Woodrow "Woody" Crumbo
Woody crumbo serigraph.jpg
Rites of Spring, serigraph
Born January 21, 1912
Lexington, Oklahoma
Died April 4, 1989
Cimarron, New Mexico
Occupation Artist

Woodrow Wilson "Woody" Crumbo (January 21, 1912—April 4, 1989) (Potawatomi) was an artist, flautist, and dancer who lived and worked mostly in the West of the United States. As an independent prospector in New Mexico in the late 1950s, he found one of the largest beryllium veins in the nation, valued at millions of dollars.

His paintings are held by several major museums, including the Smithsonian Institution and the Metropolitan Museum of Art, with a large collection at the Thomas Gilcrease Institute in Tulsa, Oklahoma. Crumbo was a 1978 inductee into the Oklahoma Hall of Fame for his paintings. He was appointed as an "ambassador of good will" for Oklahoma in 1982 by Governor George Nigh.

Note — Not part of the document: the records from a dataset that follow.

/-- A table entry: whether it is free, then its fields. -/
def tableEntry {α : Type} (f : α → List Byte) (o : Option α) : List Byte :=
  flagByte o.isNone ++ (o.map f).getD []

/-- A face's state: ABSENT, INCOMPLETE, KNOWN (R96). -/
def faceCode (f : Face) : Nat :=
  if f.known then 2
  else if f.part0.isSome || f.part1.isSome || f.part2.isSome then 1
  else 0

/-- A face's state and its set of parts. DESIGN CHOICE (log entry 9): the set takes one byte, part n at bit n,
part 0 the least significant. -/
def faceBytes (f : Face) : List Byte :=
  oneByte (faceCode f) ++
    oneByte (f.part0.isSome.toNat + 2 * f.part1.isSome.toNat + 4 * f.part2.isSome.toNat)

/-- The widths of the parts received. -/
def widthBytes (f : Face) : List Byte :=
  ((f.part0.getD []) ++ (f.part1.getD []) ++ (f.part2.getD [])).map (BitVec.ofNat 8)

/-- The requesters. DESIGN CHOICE (log entry 9): the host 0, the page engine 1, both 2; a free value for none
(log entry 30). -/
def requesterByte (q : FitRequest) : Byte :=
  if q.host && q.page then 2#8 else if q.page then 1#8 else if q.host then 0#8
  else Config.noRequester

def requestBytes (q : FitRequest) : List Byte :=
  keyBytes q.key ++ settingBytes q.setting ++ [requesterByte q]

/-- The oldest request's run: in flight, held for a story in edit, or waiting for the store's answer,
and the blocks it has read (R115). -/
def runBytes : Option Run → List Byte
  | some (.reading r) => oneByte 0 ++ twoBytes r.block
  | some .held => oneByte 1 ++ twoBytes 0
  | some (.storing _ blocks _ _) => oneByte 2 ++ twoBytes blocks
  | none => oneByte 0 ++ twoBytes 0

def lastFitBytes (l : LastFit) : List Byte :=
  keyBytes l.key ++ settingBytes l.setting ++ oneByte l.outcome.code

def planStateBytes : PlanState → List Byte
  | .planned => oneByte 1
  | .queued => oneByte 2
  | .fitting => oneByte 3
  | .sending => oneByte 4
  | .sent => oneByte 5
  | .failed cause => oneByte 6 ++ oneByte cause.code
  | .overset => oneByte 7
  | .dropped => oneByte 8
  | .cancelled => oneByte 9

def resultBytes (r : PlacementResult) : List Byte :=
  twoBytes r.lines ++ oneByte (placementFlags r.flags false) ++ twoBytes r.columnLines ++
    twoBytes r.depth ++ twoBytes r.overset

def placementBytes (p : Placement) : List Byte :=
  keyBytes p.key ++ oneByte p.columns ++ settingBytes p.setting ++ twoBytes p.budget ++
    oneByte p.stale ++ optional resultBytes p.result

/-- A plan slot (R138); EMPTY is code 0. -/
def slotBytes : Option Plan → List Byte
  | none => oneByte 0
  | some p =>
      planStateBytes p.state ++ oneByte p.page ++ oneByte p.edition ++ flagByte p.sendOverset ++
        flagByte p.late

/-- The placements of a plan slot, which R138 lists after the four slots; none for an EMPTY one. -/
def slotPlacementBytes : Option Plan → List Byte
  | none => []
  | some p => counted placementBytes p.placements

/-- The transfer record. Its pending drop is numbered from 0 in the order of the record's table, as R203
numbers a code. -/
def transferBytes (t : Transfer) : List Byte :=
  optional oneByte t.plan ++ oneByte t.step.code ++ oneByte t.placement ++ twoBytes t.chunk ++
    twoBytes t.left ++ twoBytes t.sent ++ oneByte t.frame.code ++
    optional (fun r => oneByte (r.code - 1)) t.drop

def editionBytes (e : EditionSpec) : List Byte :=
  twoBytes e.deadline ++ oneByte e.lead ++ oneByte e.margin

/-- An edition of CLOCK STATUS (R157). -/
def editionStatusBytes (e : EditionSpec × EditionState) : List Byte :=
  editionBytes e.1 ++ twoBytes (dueMinute e.1) ++ twoBytes (lateMinute e.1) ++
    twoBytes (closeMinute e.1) ++ oneByte e.2.code

/-- The current edition, or none. -/
def currentBytes (c : Current) : List Byte := optional (fun x => oneByte x.1) c

/-- The start record, in the order SETTLE carries it. -/
def recordBytes (r : StartRecord) : List Byte :=
  oneByte r.rate ++ counted oneByte r.roles ++ oneByte r.retry ++ oneByte r.typesetRole ++
    flagByte r.ask ++ twoBytes r.answerTime ++ twoBytes r.gapTime ++ oneByte r.clockSource ++
    twoBytes r.dayStart ++ oneByte r.editions.length ++ counted editionBytes r.editions ++
    oneByte r.screens ++ oneByte r.rowSlot ++ oneByte r.flashHold ++ twoBytes r.tendWindow ++
    noticeBytes r.mask

def modeCode : Mode → Nat
  | .read => 0 | .edit => 1

def stagingBytes : Staging → List Byte
  | .empty => oneByte 0
  | .building r => oneByte 1 ++ oneByte r
  | .ready r => oneByte 2 ++ oneByte r.number

/-- A set of rows. DESIGN CHOICE (log entry 9): it takes three bytes, row 0 at the least significant bit of the
last, as R203 lays the attention mask. -/
def rowSet (dirty : List Bool) : Nat :=
  (dirty.zipIdx.map fun x => if x.1 then 2 ^ x.2 else 0).sum

def windowBytes (w : Window) : List Byte :=
  optional keyBytes w.key ++ oneByte (modeCode w.mode) ++ twoBytes w.top ++
    optional twoBytes w.cursor ++ threeBytes (rowSet w.dirty) ++ stagingBytes w.staging ++
    flagByte w.lineMap.isSome ++ flagByte w.waiting

/-- The row builder while it serves a lane: the lane, and the line walk 0 or the render 1. DESIGN CHOICE (log entry
9): an idle one is told by the presence byte before it, and not by a third number. -/
def buildBytes (b : Build) : List Byte :=
  oneByte b.lane ++
    (match b.phase with
     | .walk .. => oneByte 0
     | .render .. => oneByte 1)

def flashBytes (f : Flash × Nat) : List Byte :=
  textField f.1.text ++ oneByte f.1.source ++ optional threeBytes f.1.arrival ++ threeBytes f.2

def flashOutcomeBytes : FlashOutcome → List Byte
  | .delivered => oneByte 0
  | .failed c => oneByte 1 ++ oneByte c.code

/-! ## The message -/

/-- The data of a response. DESIGN CHOICE (log entry 9): the text of READ TEXT carries its number of
characters once, before it, and no presence byte or count stands before a keyed STORY STATE's record, FIT
STATUS's widths and oldest run, or PAGE TABLE's fitting items; FIT's "joined an existing one or was added" is a
flag, 1 for joined. -/
def dataBytes : ResponseData → List Byte
  | .nothing => []
  | .opened k => keyBytes k
  | .placed length => twoBytes length
  | .text codes => textField codes
  | .storyState record totals => (record.map storyBytes).getD [] ++ totalsBytes totals
  | .lineCounts st retry counts queue slots =>
      oneByte st.code ++ oneByte retry ++ countsBytes counts ++ counted entryBytes queue ++
        counted (fun x => oneByte x.kind.code ++ oneByte x.source) slots
  | .passEntry n => oneByte n
  | .declineSent room => flagByte room
  | .passTable outbound inbound offers ask answerTime gapTime =>
      (outbound.zipIdx.flatMap fun x => oneByte x.2 ++ tableEntry passBytes x.1) ++
        inbound.flatMap (tableEntry inboundBytes) ++ counted offerBytes offers ++ flagByte ask ++
        twoBytes answerTime ++ twoBytes gapTime
  | .fitTaken lead indent joined => oneByte lead ++ oneByte indent ++ flagByte joined
  | .fitStatus faces asked queue run waiting last =>
      faces.flatMap faceBytes ++
        ((asked.map fun n => widthBytes (faces.getD n Face.absent)).getD []) ++
        counted requestBytes queue ++ (if queue = [] then [] else runBytes run) ++
        optional (fun w => keyBytes w.1 ++ settingBytes w.2) waiting ++ optional lastFitBytes last
  | .depth record columnLines halfPoints points overset =>
      fitRecordBytes record ++ twoBytes columnLines ++ twoBytes halfPoints ++ twoBytes points ++
        twoBytes overset
  | .planned pairs => counted (fun p => oneByte p.1 ++ oneByte p.2) pairs
  | .position n => oneByte n
  | .pageTable plans outstanding requests waits sendOrder transfer =>
      plans.flatMap slotBytes ++ plans.flatMap slotPlacementBytes ++
        (if plans.any (fun o => o.any fun p => decide (p.state = .fitting)) then
           counted oneByte outstanding ++ counted oneByte requests ++ flagByte waits
         else []) ++
        counted oneByte sendOrder ++ transferBytes transfer
  | .clockSet kind applied time current =>
      oneByte kind.code ++ oneByte applied ++ threeBytes time ++ currentBytes current
  | .clockStatus time isSet dayStart dayTime clockSource own editions current ignored markQueued =>
      threeBytes time ++ flagByte isSet ++ twoBytes dayStart ++ threeBytes dayTime ++
        oneByte clockSource ++ flagByte own ++ counted editionStatusBytes editions ++
        currentBytes current ++ twoBytes ignored ++ flagByte markQueued
  | .screenStatus screens rowSlot flashHold windows lanes build flash flashQueued lastFlash =>
      oneByte screens ++ oneByte rowSlot ++ oneByte flashHold ++ counted windowBytes windows ++
        counted (fun l => twoBytes l.rows ++ twoBytes l.keeps) lanes ++ optional buildBytes build ++
        optional flashBytes flash ++ flagByte flashQueued ++ optional flashOutcomeBytes lastFlash
  | .settled record => recordBytes record
  | .tended st missed => oneByte st.code ++ oneByte missed
  | .report notices st missed left =>
      noticeBytes notices ++ oneByte st.code ++ oneByte missed ++ optional twoBytes left
  | .status st station valid record notices attention lamp missed left line current offers planned =>
      oneByte st.code ++ oneByte station ++ flagByte valid ++ optional recordBytes record ++
        noticeBytes notices ++ flagByte attention ++ oneByte lamp.code ++ oneByte missed ++
        optional twoBytes left ++ oneByte line.code ++
        optional (fun x => oneByte x.1 ++ oneByte x.2.code) (current.bind id) ++ oneByte offers ++
        oneByte planned

/-- The field named, with the index of a placement or an edition; 0 for none. -/
def fieldBytes : Option (FieldName × Nat) → List Byte
  | none => twoBytes 0
  | some (f, i) => Config.fieldCode (fieldNumber f) :: oneByte i

/-- A response message, whole. -/
def Response.bytes (r : Response) : List Byte :=
  [r.name, BitVec.ofNat 8 (resultCode r.result)] ++ fieldBytes r.field ++
    twoBytes (dataBytes r.data).length ++ dataBytes r.data

/-- The message NONE. -/
def noneBytes : List Byte := List.replicate 6 0#8

/-- What the part shifts out when the host clocks `clocked` message bytes: the message, then fill bytes
of 0x00 (R182, R203). -/
def shiftedOut (message : List Byte) (clocked : Nat) : List Byte :=
  (message ++ List.replicate (clocked - message.length) 0#8).take clocked

end Sys2Proof.Machine
end

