-- ==== Sys2Proof/Certificates/Slice0/Obligations.lean ====
section
/-!
DEFINITION. The statements for the provers: what the rules of spec/ say the part does, about the model's
own step, rows and operations. Each docstring cites the rule it formalises or says that it is the
model's choice and names the log entry.
-/

open Sys2Proof Sys2Proof.Machine

/-- One step takes the front row with the rest of the queue (95: each row is whole and indivisible). That
an empty queue idles is the model's choice (log entry 2). -/
def Obligations.StepRunsFront : Prop :=
  (∀ (i : Instr) (rest : List Instr) (s : State), s.pending = i :: rest →
    step s = exec i { s with pending := rest }) ∧
  ∀ s : State, s.pending = [] → step s = .next s

/-- R23, R47, R64, R94, R117, R139, R158, R178, R197, with R162 for a blank window: what a power-on reset leaves,
from every state. That the waiting rows stay is the model's, whose own they are (log entry 23), and so is a lane's last
message, kept as an output (log entry 24). -/
def Obligations.PowerOnResetLeaves : Prop :=
  ∀ (straps : Nat) (s : State), ∃ t : State,
    exec (.powerOnReset straps) s = .next t ∧ t.pending = s.pending ∧
    (t.store.stories = [] ∧ t.store.reserved = 0 ∧ t.store.pool.length = 2048 ∧
      (∀ b, b < 2048 → t.store.pool[b]? = some b) ∧ t.store.marks = [] ∧ t.store.serial = 1 ∧
      t.store.substitutions = 0 ∧ t.port.busy = none ∧ t.port.noneWaits = true ∧
      t.desk.op = .idle) ∧
    (t.pass.outbound = [none, none, none, none] ∧ t.pass.inbound = [none, none] ∧
      t.pass.offers = [] ∧ t.traffic.queue = [] ∧ t.desk.record = none) ∧
    (t.fit.faces = List.replicate 4 { part0 := none, part1 := none, part2 := none } ∧
      t.fit.queue = [] ∧ t.fit.run = none ∧ t.fit.waiting = none ∧ t.fit.editKey = none ∧
      t.fit.last = none) ∧
    (t.page.plans = [none, none, none, none] ∧ t.page.sendOrder = [] ∧ t.page.requests = [] ∧
      t.page.outstanding = [] ∧ t.page.transfer.plan = none ∧ t.page.transfer.drop = none) ∧
    (t.line =
        { state := .dormant, recorded := none, quiet := 0, join := 0, recessive := 0,
          dominantRun := 0, receiving := false, slot := .neither } ∧
      t.traffic.slots = [] ∧
      t.traffic.counts =
        { good := 0, checkFailures := 0, unknownKinds := 0, refusedFull := 0, sent := 0,
          failed := 0, arbLosses := 0 }) ∧
    (t.clock.time = 0 ∧ t.clock.isSet = false ∧ t.clock.editions = [] ∧ t.clock.ignored = 0 ∧
      t.clock.nextMark = none) ∧
    (t.screen.timer = false ∧ t.screen.windows.length = 8 ∧ t.screen.lanes.length = 8 ∧
      (∀ w ∈ t.screen.windows,
        w =
          { key := none, mode := .read, top := 0, cursor := none,
            dirty := List.replicate 21 false, staging := .empty, lineMap := none,
            waiting := false }) ∧
      (∀ l ∈ t.screen.lanes, l.rows = 0 ∧ l.keeps = 0 ∧ l.last = none) ∧
      t.screen.build = none ∧ t.screen.lastServed = 7 ∧ t.screen.flash = none ∧
      t.screen.lastFlash = none ∧
      t.screen.status = { line := .dormant, offers := 0, desk := .start, current := none }) ∧
    (t.desk.state = .start ∧ t.desk.station = straps ∧ t.desk.command = none ∧
      t.desk.response = none ∧ t.desk.ready = true ∧ (∀ n : Notice, t.desk.latched n = false) ∧
      t.desk.attention = true ∧ t.desk.tendTimer = none ∧ t.desk.missed = 0 ∧
      t.desk.inputs =
        { line := .dormant, offers := 0, current := none, planned := List.replicate 8 0 } ∧
      t.desk.lamp = .off)

/-- Each invariant that every step keeps holds right after reset. -/
def Obligations.ResetLegal : Prop :=
  ∀ straps : Nat,
    let s := State.afterReset straps
    s.signalsAgree ∧ s.linkAgrees ∧ s.portServes ∧ s.portOwned ∧ s.memoryWf ∧ s.recordStands ∧
    s.lineLegal ∧
    s.sharesKept ∧ s.attemptsLeft ∧ s.slotsLegal ∧ s.countsSaturate ∧ s.tablesWhole ∧ s.clockLegal

/-- R203: decode of encode, over all thirty-two commands. -/
def Obligations.MessageRoundTrip : Prop :=
  ∀ (i : Instr) (c : CommandName) (f : List Byte), i.wellFormed = true →
    commandFields i = some (c, f) → readMessage (message c f) = some i

/-- R29, R31, R198: decode of encode for the body of a frame; R25 to R28, R30, R33 and R40 for its levels, in
64ths of T with the next lead looked for from T/2 on (log entry 11). -/
def Obligations.FrameRoundTrip : Prop :=
  (∀ f : Frame, f.cls < 4 → f.source < 32 → f.kind < 16 → f.dest.number < 32 →
    f.payload.length ≤ 40 →
    readBody (bodyBits f) = some (f, true) ∧
    ∀ (start : Nat) (receivers : List SlotDrive), 1 ≤ start →
      let last := start + 192 + 64 * (38 + 8 * f.payload.length)
      let wire : Wire := fun t =>
        frameWire start (bodyBits f) t ||
          receivers.any fun d => slotWire d (some (last + 64)) (some (last + 128)) t
      wire.seen.receive start = some (.bits (bodyBits f) last) ∧
      wire.seen.readSlots last = some (receivers.contains .taken, receivers.contains .refused)) ∧
  (∀ (w : Wire) (t : Nat),
    (w.seen (t + 1) ≠ w.seen t →
      ∀ i, i < 8 → w (t + 1 + i) = w.seen (t + 1) ∧ w.seen (t + 1 + i) = w.seen (t + 1)) ∧
    ∀ level, (∀ i, i < 8 → w (t + 1 + i) = level) → w.seen (t + 1) = level) ∧
  (∀ (a b : List Bool) (start timer : Nat), 1 ≤ start → start ≤ timer → a.length = b.length →
    let first := sendBits start (a.map fun x => (x, none))
    let second := sendBits timer (b.zipIdx.map fun x => (x.1, some (start + 64 * x.2)))
    ((bitsWire first).join (bitsWire second)).seen.readBits a.length start =
      .bits (List.zipWith (· && ·) a b) (start + 64 * (a.length - 1))) ∧
  (∀ (w : Wire) (n lead : Nat),
    let long := ∃ f, lead ≤ f ∧ f ≤ lead + 32 ∧ ∀ i, i ≤ 64 → w (f + i) = true
    (long → w.readBits (n + 2) lead = .abandoned .longDominant) ∧
    (¬long → (∀ i, 32 ≤ i → i < 128 → ¬(w (lead + i) = false ∧ w (lead + i + 1) = true)) →
      w.readBits (n + 2) lead = .abandoned .missingLead)) ∧
  ∀ (s : State) (start : Nat) (taken refused : Option Nat),
    (∀ other : Wire,
      s.faultFound start taken refused ((s.drives start taken refused).join other) = none) ∧
    ((∃ e ∈ s.traffic.queue, e.onLine = true) →
      s.faultFound start taken refused (fun _ => false) = some (start + 8)) ∧
    ∀ lead, (∀ e ∈ s.traffic.queue, e.onLine = false) →
      (s.line.slot = .taken ∧ taken = some lead) ∨
        (s.line.slot = .refused ∧ taken ≠ none ∧ refused = some lead) →
      s.faultFound start taken refused (fun _ => false) = some (lead + 32)

/-- R31: the check finds every single wrong bit of a body of the right length. -/
def Obligations.OneBitWrongFails : Prop :=
  ∀ (f : Frame) (j : Nat), f.cls < 4 → f.source < 32 → f.kind < 16 → f.dest.number < 32 →
    f.payload.length ≤ 40 → j < 39 + 8 * f.payload.length → (j < 17 ∨ 23 ≤ j) →
    ∃ g : Frame, readBody ((bodyBits f).modify j not) = some (g, false)

/-- R193, R196. -/
def Obligations.SignalsAgree : Prop :=
  ∀ s t : State, s.signalsAgree → step s = .next t → t.signalsAgree

/-- R180 to R182. -/
def Obligations.LinkAgrees : Prop :=
  ∀ s t : State, s.linkAgrees → step s = .next t → t.linkAgrees

/-- R11. -/
def Obligations.PortServes : Prop :=
  ∀ s t : State, step s = .next t →
    (s.portServes → t.portServes) ∧ (s.portOwned → t.portOwned)

/-- The canonical form of the text RAM; a blank cell is the model's choice (log entry 4). -/
def Obligations.MemoryKeepsForm : Prop :=
  ∀ s t : State, s.memoryWf → step s = .next t → t.memoryWf

/-- R42, R43, R49. -/
def Obligations.LineLegal : Prop :=
  ∀ s t : State, s.lineLegal → step s = .next t → t.lineLegal

/-- R54, with R185 and R187 for the start record. -/
def Obligations.AttemptsLeft : Prop :=
  ∀ s t : State, s.attemptsLeft → step s = .next t → t.attemptsLeft

/-- R50; R13, R57, R62, R155, R161, R189; R66 and R85 for the entries of the pass tables. -/
def Obligations.TrafficLegal : Prop :=
  ∀ s t : State, step s = .next t →
    (s.sharesKept → t.sharesKept) ∧
    (s.slotsLegal → s.countsSaturate → t.slotsLegal ∧ t.countsSaturate) ∧
    (s.tablesWhole → t.tablesWhole)

/-- R141 to R143. -/
def Obligations.ClockLegal : Prop :=
  ∀ s t : State, s.clockLegal → step s = .next t → t.clockLegal

/-- Section 4.7 of 00_scope.md and section 1.9: a command refused changes nothing. -/
def Obligations.RefusedChangesNothing : Prop :=
  ∀ (i : Instr) (c : CommandName) (f : List Byte) (s t : State) (r : Response),
    commandFields i = some (c, f) → c ≠ .answerOffer → c ≠ .tend →
    s.desk.ready = true → s.desk.response = none →
    exec i s = .next t → t.desk.response = some r → r.result ≠ .done →
    t = s.replied c r.result r.field r.data

/-- The queue is the model's own (95: a row is whole); only step takes from it. -/
def Obligations.QueueUntouched : Prop :=
  ∀ (i : Instr) (s t : State), exec i s = .next t → t.pending = s.pending

/-- R183. -/
def Obligations.TransferWhileBusyDiscarded : Prop :=
  (∀ bytes : List Byte, bytes.head? ≠ some 0x52#8 →
    rowOfTransfer false bytes = .discardedCommandTransfer) ∧
  ∀ (i : Instr) (s : State),
    (i = .discardedCommandTransfer ∨
      (s.desk.ready = false ∧
        ((∃ n, i = .unreadableCommand n) ∨ (commandFields i).isSome = true))) →
    ∃ t : State, exec i s = .next t ∧ t.desk.latched .linkOverrun = true ∧
      (∀ n : Notice, n ≠ .linkOverrun → t.desk.latched n = s.desk.latched n) ∧
      t = { s with
              desk :=
                { s.desk with
                    notices := t.desk.notices, attention := t.desk.attentionLevel,
                    lamp := t.desk.lampPattern, lit := t.desk.lit } }

/-- R184, R181 and the wires of R203. The name byte of the reply to a transfer without a readable name is a
free value (log entry 7). That bits which fill no byte are dropped is the model's reading (log entry 14). -/
def Obligations.CommandsScreened : Prop :=
  (∀ (ready : Bool) (bytes : List Byte) (tail : List Bool), tail.length < 8 →
    let bits := (bytes.flatMap fun b => (List.range 8).map fun i => b.getLsbD (7 - i)) ++ tail
    rowOfWires ready (bits.flatMap fun b => [(false, b), (true, b)]) =
      rowOfTransfer ready bytes) ∧
  (∀ (i : Instr) (c : CommandName) (f : List Byte) (s : State),
    i.wellFormed = true → commandFields i = some (c, f) → s.desk.ready = true →
    ((s.desk.state = .start ∧ c ≠ .settle ∧ c ≠ .report ∧ c ≠ .status) ∨
      (s.desk.state ≠ .start ∧ c = .settle)) →
    exec i s = .next (s.replied c .wrongState none .nothing)) ∧
  (∀ bytes : List Byte, bytes.head? ≠ some 0x52#8 → readMessage bytes = none →
    rowOfTransfer true bytes = .unreadableCommand (readName bytes)) ∧
  ∀ s : State, s.desk.ready = true →
    (∀ c : CommandName,
      exec (.unreadableCommand (some c)) s = .next (s.replied c .badField none .nothing)) ∧
    ∃ b : Byte, exec (.unreadableCommand none) s =
      .next
        { s with
            freeReads := s.freeReads + 1,
            desk :=
              { s.desk with
                  ready := false, command := some b, op := .idle,
                  response :=
                    some { name := b, result := .badField, field := none, data := .nothing } } }

/-- R182. The bytes of the last transfer, kept in the state as an output, are the model's choice (log entry 24). -/
def Obligations.ResponseTransferred : Prop :=
  ∀ (n : Nat) (s : State),
    (s.desk.response = none →
      exec (.responseTransfer n) s =
        .next { s with desk := { s.desk with sent := List.replicate n 0#8 } }) ∧
    ∀ r : Response, s.desk.response = some r →
      (r.bytes.length ≤ n →
        exec (.responseTransfer n) s =
          .next
            { s with
                desk :=
                  { s.desk with
                      sent := r.bytes ++ List.replicate (n - r.bytes.length) 0#8,
                      response := none, command := none, ready := true } }) ∧
      (n < r.bytes.length →
        exec (.responseTransfer n) s =
          .next { s with desk := { s.desk with sent := r.bytes.take n } })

Born near Lexington, Oklahoma, Crumbo moved with his mother to Kansas as a child after the death of his father in 1916. Orphaned in 1919, he spent the rest of his childhood living with various American Indian families around Sand Springs, Oklahoma. When Crumbo was 17, he began studying art at the Chilocco Indian Agricultural School, also taking up the study of the Kiowa ceremonial wooden flute. Later he soloed on this instrument in performance with the Wichita Symphony.

At the age of 19, Crumbo earned a scholarship to the Wichita American Indian Institute. He graduated three years later as valedictorian. Crumbo continue his studies at Wichita University from 1933 to 1936, where he studied mural technique with Olle Nordmark, watercolor with Clayton Staples, and painting and drawing with Oscar Jacobson. In 1936 Crumbo enrolled at the University of Oklahoma, where he studied for two years with Oscar Jacobson.